Objectives: To determine serum concentrations of proinflammatory (C reactive protein, complement C3 and C4) and anti-inflammatory (α1 antitrypsin, C1 esterase inhibitor (C1-INH)) acute phase proteins in elite cyclists before and during a three week cycle tour.

Methods: Seventeen professional cyclists participating in the Vuelta a Espańa volunteered for the study. Their mean (SD) physical characteristics were: age 28 (1) years; height 1.7 (0.06) m; weight 65 (7) kg; body fat 7.6 (0.8)%; Vo2max 75.3 (2.3) ml/kg/min. Venepuncture was performed on each subject 24 hours before the tour began (T0), on day 11 (the first rest day; T1) and day 21 (the second to last stage of the tour; T2). Samples at T1 and T2 were taken about 17 hours after the previous stage. Analysis of variance was used to determine changes over time. Where significance was found, a Tukey post hoc test was performed.

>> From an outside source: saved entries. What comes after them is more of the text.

-- ==== Sys2Proof/Laws/State.lean ====
section
/-! SUPPORT. What each named update does to each field of the state. -/

namespace Sys2Proof.Machine

/-! ## setCfg -/

@[simp] theorem State.setCfg_cfg (s : State) (v : Configuration) : (s.setCfg v).cfg = v := rfl
@[simp] theorem State.setCfg_cmd (s : State) (v : Configuration) : (s.setCfg v).cmd = s.cmd := rfl
@[simp] theorem State.setCfg_result (s : State) (v : Configuration) : (s.setCfg v).result = s.result := rfl
@[simp] theorem State.setCfg_status (s : State) (v : Configuration) : (s.setCfg v).status = s.status := rfl
@[simp] theorem State.setCfg_retval (s : State) (v : Configuration) : (s.setCfg v).retval = s.retval := rfl
@[simp] theorem State.setCfg_psChannel (s : State) (v : Configuration) : (s.setCfg v).psChannel = s.psChannel := rfl
@[simp] theorem State.setCfg_psX (s : State) (v : Configuration) : (s.setCfg v).psX = s.psX := rfl
@[simp] theorem State.setCfg_psY (s : State) (v : Configuration) : (s.setCfg v).psY = s.psY := rfl
@[simp] theorem State.setCfg_input (s : State) (v : Configuration) : (s.setCfg v).input = s.input := rfl
@[simp] theorem State.setCfg_output (s : State) (v : Configuration) : (s.setCfg v).output = s.output := rfl
@[simp] theorem State.setCfg_actFormat (s : State) (v : Configuration) : (s.setCfg v).actFormat = s.actFormat := rfl
@[simp] theorem State.setCfg_actChannels (s : State) (v : Configuration) : (s.setCfg v).actChannels = s.actChannels := rfl
@[simp] theorem State.setCfg_coef (s : State) (v : Configuration) : (s.setCfg v).coef = s.coef := rfl
@[simp] theorem State.setCfg_dsn (s : State) (v : Configuration) : (s.setCfg v).dsn = s.dsn := rfl
@[simp] theorem State.setCfg_hist (s : State) (v : Configuration) : (s.setCfg v).hist = s.hist := rfl
@[simp] theorem State.setCfg_mem (s : State) (v : Configuration) : (s.setCfg v).mem = s.mem := rfl
@[simp] theorem State.setCfg_params (s : State) (v : Configuration) : (s.setCfg v).params = s.params := rfl
@[simp] theorem State.setCfg_script (s : State) (v : Configuration) : (s.setCfg v).script = s.script := rfl
@[simp] theorem State.setCfg_returned (s : State) (v : Configuration) : (s.setCfg v).returned = s.returned := rfl

/-! ## setCmd -/

@[simp] theorem State.setCmd_cfg (s : State) (v : Word) : (s.setCmd v).cfg = s.cfg := rfl
@[simp] theorem State.setCmd_cmd (s : State) (v : Word) : (s.setCmd v).cmd = v := rfl
@[simp] theorem State.setCmd_result (s : State) (v : Word) : (s.setCmd v).result = s.result := rfl
@[simp] theorem State.setCmd_status (s : State) (v : Word) : (s.setCmd v).status = s.status := rfl
@[simp] theorem State.setCmd_retval (s : State) (v : Word) : (s.setCmd v).retval = s.retval := rfl
@[simp] theorem State.setCmd_psChannel (s : State) (v : Word) : (s.setCmd v).psChannel = s.psChannel := rfl
@[simp] theorem State.setCmd_psX (s : State) (v : Word) : (s.setCmd v).psX = s.psX := rfl
@[simp] theorem State.setCmd_psY (s : State) (v : Word) : (s.setCmd v).psY = s.psY := rfl
@[simp] theorem State.setCmd_input (s : State) (v : Word) : (s.setCmd v).input = s.input := rfl
@[simp] theorem State.setCmd_output (s : State) (v : Word) : (s.setCmd v).output = s.output := rfl
@[simp] theorem State.setCmd_actFormat (s : State) (v : Word) : (s.setCmd v).actFormat = s.actFormat := rfl
@[simp] theorem State.setCmd_actChannels (s : State) (v : Word) : (s.setCmd v).actChannels = s.actChannels := rfl
@[simp] theorem State.setCmd_coef (s : State) (v : Word) : (s.setCmd v).coef = s.coef := rfl
@[simp] theorem State.setCmd_dsn (s : State) (v : Word) : (s.setCmd v).dsn = s.dsn := rfl
@[simp] theorem State.setCmd_hist (s : State) (v : Word) : (s.setCmd v).hist = s.hist := rfl
@[simp] theorem State.setCmd_mem (s : State) (v : Word) : (s.setCmd v).mem = s.mem := rfl
@[simp] theorem State.setCmd_params (s : State) (v : Word) : (s.setCmd v).params = s.params := rfl
@[simp] theorem State.setCmd_script (s : State) (v : Word) : (s.setCmd v).script = s.script := rfl
@[simp] theorem State.setCmd_returned (s : State) (v : Word) : (s.setCmd v).returned = s.returned := rfl

/-! ## setResult -/

@[simp] theorem State.setResult_cfg (s : State) (v : Word) : (s.setResult v).cfg = s.cfg := rfl
@[simp] theorem State.setResult_cmd (s : State) (v : Word) : (s.setResult v).cmd = s.cmd := rfl
@[simp] theorem State.setResult_result (s : State) (v : Word) : (s.setResult v).result = v := rfl
@[simp] theorem State.setResult_status (s : State) (v : Word) : (s.setResult v).status = s.status := rfl
@[simp] theorem State.setResult_retval (s : State) (v : Word) : (s.setResult v).retval = s.retval := rfl
@[simp] theorem State.setResult_psChannel (s : State) (v : Word) : (s.setResult v).psChannel = s.psChannel := rfl
@[simp] theorem State.setResult_psX (s : State) (v : Word) : (s.setResult v).psX = s.psX := rfl
@[simp] theorem State.setResult_psY (s : State) (v : Word) : (s.setResult v).psY = s.psY := rfl
@[simp] theorem State.setResult_input (s : State) (v : Word) : (s.setResult v).input = s.input := rfl
@[simp] theorem State.setResult_output (s : State) (v : Word) : (s.setResult v).output = s.output := rfl
@[simp] theorem State.setResult_actFormat (s : State) (v : Word) : (s.setResult v).actFormat = s.actFormat := rfl
@[simp] theorem State.setResult_actChannels (s : State) (v : Word) : (s.setResult v).actChannels = s.actChannels := rfl
@[simp] theorem State.setResult_coef (s : State) (v : Word) : (s.setResult v).coef = s.coef := rfl
@[simp] theorem State.setResult_dsn (s : State) (v : Word) : (s.setResult v).dsn = s.dsn := rfl
@[simp] theorem State.setResult_hist (s : State) (v : Word) : (s.setResult v).hist = s.hist := rfl
@[simp] theorem State.setResult_mem (s : State) (v : Word) : (s.setResult v).mem = s.mem := rfl
@[simp] theorem State.setResult_params (s : State) (v : Word) : (s.setResult v).params = s.params := rfl
@[simp] theorem State.setResult_script (s : State) (v : Word) : (s.setResult v).script = s.script := rfl
@[simp] theorem State.setResult_returned (s : State) (v : Word) : (s.setResult v).returned = s.returned := rfl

Results: C reactive protein concentrations were consistently within the normal range, although there was a 228%, non-significant increase at T1. C3 concentrations fell within the normal range at all times assessed. C4 concentrations before the race were within the normal range and were significantly increased 10 days (T1) into the race. C1-INH concentrations did not change significantly throughout the race. α1 Antitrypsin concentration before the race was at the lower end of the normal range and was only significantly raised at T2.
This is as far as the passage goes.